Count how many lines of the material contain the string "HostOp", then give that number and nothing more.
Supplied data section start
theorem raise (h : s.Inv) (e : EngineError) : (s.raise e).Inv where
  busy_done := by simp
  err_done := fun _ => rfl
  errCode_err := iff_of_true e.code_ne_zero rfl
  errCode_defined := e.code_mem_definedCodes
  ibuf_wf := h.ibuf_wf
  ibuf_below := h.ibuf_below
  obuf_wf := rfl
  obuf_below := rfl
  outLen_le := Nat.zero_le _
  kMsg_none := rfl

/-- A command may leave K_MSG set, the completion discards it (R48). -/
theorem finish (h : s.Inv) {s' : State} (hs : SameForCommand s s') {out : List Byte}
    (hout : out.length ≤ Config.obufSize) : (s'.finish out).Inv where
  busy_done := by simp
  err_done := fun _ => rfl
  errCode_err := by simp
  errCode_defined := zero_mem_definedCodes
  ibuf_wf := hs.ibuf ▸ h.ibuf_wf
  ibuf_below := hs.ibuf ▸ h.ibuf_below
  obuf_wf := Memory.wf_storeList _ _ _ rfl
  obuf_below := by
    rw [State.finish_outLen_toNat s' hout]
    exact Memory.below_storeList _ _ _ _ rfl (Nat.zero_add _).le
  outLen_le := by rwa [State.finish_outLen_toNat s' hout]
  kMsg_none := rfl

/-! ### The steps keep the invariant -/

theorem exec (h : s.Inv) {i : Instr} {t : State} (ht : Machine.exec i s = .next t) : t.Inv := by
  obtain ⟨e, -, rfl⟩ | ⟨out, hout, rfl⟩ := exec_next_iff.1 ht
  · exact h.raise e
  · exact h.finish (s.prepared_same i) (State.answer_length_le hout)

theorem completionStep (h : s.Inv) {t : State} (ht : Machine.completionStep s = .next t) :
    t.Inv := by
  obtain ⟨i, -, hi⟩ | ⟨e, -, he⟩ := completionStep_cases s
  · exact h.exec (hi ▸ ht)
  · cases he.symm.trans ht
    exact h.raise _

theorem hostStep (h : s.Inv) {op : HostOp} {t : State} (ht : Machine.hostStep op s = .next t) :
    t.Inv := by
  obtain rfl | ⟨-, w, rfl⟩ | ⟨-, v, rfl | rfl | rfl⟩ | ⟨-, off, v, hoff, rfl⟩ | ⟨r, rfl⟩ |
    ⟨-, r, rfl⟩ | ⟨-, r, rfl⟩ | ⟨-, rfl⟩ := hostStep_cases ht
  · exact h
  · exact h.launch w
  · exact h.withLen0 v
  · exact h.withLen1 v
  · exact h.withLen2 v
  · exact h.setIbuf v hoff
  · exact h.observe r
  · exact (h.observe r).countDraw
  · exact (h.observe r).withPending _ _
  · exact resetInput

end State.Inv

/-- Settles O42: the host's accesses are not the invariant's. -/
theorem resetMeetsTheInvariant : Obligations.ResetMeetsTheInvariant :=
  fun ops => State.Inv.reset.withPending ops _

/-- Settles O43: a step is a completion, a host access or waiting, and each keeps the invariant. -/
theorem stepKeepsTheInvariant : Obligations.StepKeepsTheInvariant := by
  intro s t hinv hst
  obtain ⟨-, hstep⟩ | ⟨-, op, rest, -, hstep⟩ | ⟨-, -, hstep⟩ := step_cases s
  · exact hinv.completionStep (hstep ▸ hst)
  · exact (hinv.withPending rest _).hostStep (hstep ▸ hst)
  · cases hstep.symm.trans hst
    exact hinv

/-! ### Loaded keys -/

/-- A completion keeps a loaded key store (R45). -/
theorem completionStep_key {s t : State} (h : completionStep s = .next t) (hk : s.key ≠ none) :
    t.key = s.key := by
  obtain ⟨i, -, hi⟩ | ⟨e, -, he⟩ := completionStep_cases s
  · exact exec_key (hi ▸ h) (.inr hk)
  · cases he.symm.trans h
    rfl

/-- A host access keeps the key store, but for a reset, which clears it (R45, R453). -/
theorem hostStep_key {op : HostOp} {s t : State} (h : hostStep op s = .next t) :
    t.key = s.key ∨ (t.key = none ∧ op = .reset) := by
  obtain rfl | ⟨-, w, rfl⟩ | ⟨-, v, rfl | rfl | rfl⟩ | ⟨-, off, v, hoff, rfl⟩ | ⟨r, rfl⟩ |
    ⟨-, r, rfl⟩ | ⟨-, r, rfl⟩ | ⟨hop, rfl⟩ := hostStep_cases h
  case inr.inr.inr.inr.inr.inr.inr => exact .inr ⟨rfl, hop⟩
  all_goals exact .inl rfl

/-- Settles O26: only the reset among the host's accesses, and no command, touches loaded keys. -/
theorem keysAreLockedUntilReset : Obligations.KeysAreLockedUntilReset := by
  intro s t km hkey hst
  obtain ⟨-, hstep⟩ | ⟨hc, op, rest, hp, hstep⟩ | ⟨-, -, hstep⟩ := step_cases s
  · exact .inl ((completionStep_key (hstep ▸ hst) (by simp [hkey])).trans hkey)
  · obtain hkept | ⟨hnone, rfl⟩ := hostStep_key (hstep ▸ hst)
    · exact .inl (hkept.trans hkey)
    · exact .inr ⟨hnone, hc, rest, hp⟩
  · cases hstep.symm.trans hst
    exact .inl hkey

end Sys2Proof.Machine
end

section
/-! SUPPORT. The register window: the fields of STATUS, and what a host access to each register does. -/

namespace Sys2Proof.Machine

/-! ### STATUS (R36) -/

/-- STATUS bit by bit: KEYED, BUSY, DONE, ERR, four reserved bits, ERRCODE, and zeros. -/
theorem State.status_getLsbD (s : State) (k : Nat) : s.status.getLsbD k =
    if k = 0 then s.key.isSome else if k = 1 then s.busy else if k = 2 then s.done
    else if k = 3 then s.err else if k < 8 then false else s.errCode.getLsbD (k - 8) := by
  simp only [State.status, State.keyed, BitVec.getLsbD_append, BitVec.getLsbD_ofBool,
    BitVec.getLsbD_zero]
  match k with
  | 0 | 1 | 2 | 3 | 4 | 5 | 6 | 7 => simp
  | k + 8 =>
    by_cases hk : k < 8
    · simp [hk]
    · simp [hk, BitVec.getLsbD_of_ge s.errCode k (Nat.le_of_not_lt hk)]

/-- Settles O28, bit by bit. -/
theorem statusFields : Obligations.StatusFields := by
  intro s
  refine ⟨s.status_getLsbD 0, s.status_getLsbD 1, s.status_getLsbD 2, s.status_getLsbD 3,
    BitVec.eq_of_getLsbD_eq fun k hk => ?_, BitVec.eq_of_getLsbD_eq fun k hk => ?_,
    BitVec.eq_of_getLsbD_eq fun k hk => ?_⟩
  · rw [BitVec.getLsbD_extractLsb', State.status_getLsbD]
    interval_cases k <;> rfl
  · rw [BitVec.getLsbD_extractLsb', State.status_getLsbD]
    interval_cases k <;> rfl
  · rw [BitVec.getLsbD_extractLsb', State.status_getLsbD]
    interval_cases k <;> exact BitVec.getLsbD_of_ge _ _ (by decide)

/-! ### Registers by offset (R33) -/

/-- From 0x20 on the window is reserved. -/
theorem regAt_of_le {off : Nat} (h : 0x20 ≤ off) : regAt off = .reserved := by
  obtain ⟨k, hk⟩ : ∃ k, off / 4 = k + 8 := ⟨off / 4 - 8, by omega⟩
  simp [regAt, hk]

/-- OUT_LEN stands at one aligned offset only. -/
theorem regAt_eq_outLen {off : Nat} (ha : off % 4 = 0) (h : regAt off = .outLen) : off = 0x14 := by
  unfold regAt at h
  split at h
  case h_6 hdiv => omega
  all_goals cases h

theorem State.regValue_ibufSz (s : State) : (s.regValue .ibufSz).toNat = Config.ibufSize := by
  have h := Config.ibufSize_le
  simp only [State.regValue, BitVec.toNat_ofNat]
  omega

theorem State.regValue_obufSz (s : State) : (s.regValue .obufSz).toNat = Config.ibufSize + 48 := by
  have h := Config.ibufSize_le
  simp only [State.regValue, Config.obufSize, BitVec.toNat_ofNat]
  omega

/-! ### Accesses to the window -/

/-- A host read of a register whose value is specified returns it and changes nothing else (R87). -/
theorem hostStep_regRead {s : State} {off : Nat} (ha : off % 4 = 0) (hw : off < 0x40)
    (h : s.busy = false ∨ off ≠ 0x14) : hostStep (.regRead 32 off) s =
      .next { s with reads := .word (s.regValue (regAt off)) :: s.reads } := by
  have hspec : ¬ (regAt off = .outLen ∧ s.busy = true) := fun ⟨hr, hb⟩ =>
    h.elim (by simp [hb]) (· (regAt_eq_outLen ha hr))
  simp only [hostStep, regAccessOk_of ha hw, if_true, State.hostReadReg, hspec, if_false,
    State.observe]

/-- A host write inside the window reaches the register at its offset. -/
theorem hostStep_regWrite (s : State) {off : Nat} (v : Word) (ha : off % 4 = 0) (hw : off < 0x40) :
    hostStep (.regWrite 32 off v) s = s.hostWriteReg (regAt off) v := by
  simp only [hostStep, regAccessOk_of ha hw, if_true]

/-- A write of an operand or a launch is performed while BUSY = 0 (R460). -/
theorem State.guardBusy_of_idle {s : State} (t : State) (h : s.busy = false) :
    s.guardBusy t = .next t := by
  simp [State.guardBusy, h]

/-- Settles O27: every aligned offset is one of the eight registers' or reserved. -/
theorem registerWindowReads : Obligations.RegisterWindowReads := by
  intro s off hw ha hspec
  refine ⟨_, _, hostStep_regRead ha hw hspec, rfl, ?_, ?_, ?_, ?_, ?_, ?_, ?_, ?_, ?_⟩
  · rintro rfl; rfl
  · rintro rfl; rfl
  · rintro rfl; rfl
  · rintro rfl; rfl
  · rintro rfl; rfl
  · rintro rfl; rfl
  · rintro rfl; exact s.regValue_ibufSz
  · rintro rfl; exact s.regValue_obufSz
  · intro hres
    rw [regAt_of_le hres]
    rfl

/-- The writable registers stand at 0x00 and from 0x08 up to 0x10 (R33, R43). -/
theorem State.hostWriteReg_readOnly (s : State) {off : Nat} (v : Word) (ha : off % 4 = 0)
    (hro : off = 0x04 ∨ 0x14 ≤ off) : s.hostWriteReg (regAt off) v = .next s := by
  obtain rfl | hle := hro
  · rfl
  · obtain ⟨k, hk⟩ : ∃ k, off / 4 = k + 5 := ⟨off / 4 - 5, by omega⟩
    match k with
    | 0 | 1 | 2 | k + 3 => simp [regAt, hk, State.hostWriteReg]

/-- A write to a register other than CMD and LEN0-LEN2 is ignored (R43). -/
theorem hostStep_regWrite_readOnly (s : State) {off : Nat} (v : Word) (ha : off % 4 = 0)
    (hw : off < 0x40) (hro : off = 0x04 ∨ 0x14 ≤ off) :
    hostStep (.regWrite 32 off v) s = .next s :=
  (hostStep_regWrite s v ha hw).trans (s.hostWriteReg_readOnly v ha hro)

/-- A host write of an OBUF byte is ignored (R82). -/
theorem hostStep_bufWrite_obuf (s : State) {off : Nat} (v : Byte) (h : off < Config.obufSize) :
    hostStep (.bufWrite .obuf off v) s = .next s := by
  simp [hostStep, bufAccessOk, Buffer.size, State.hostWriteBuf, h]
Supplied data section end
▶ Your response
2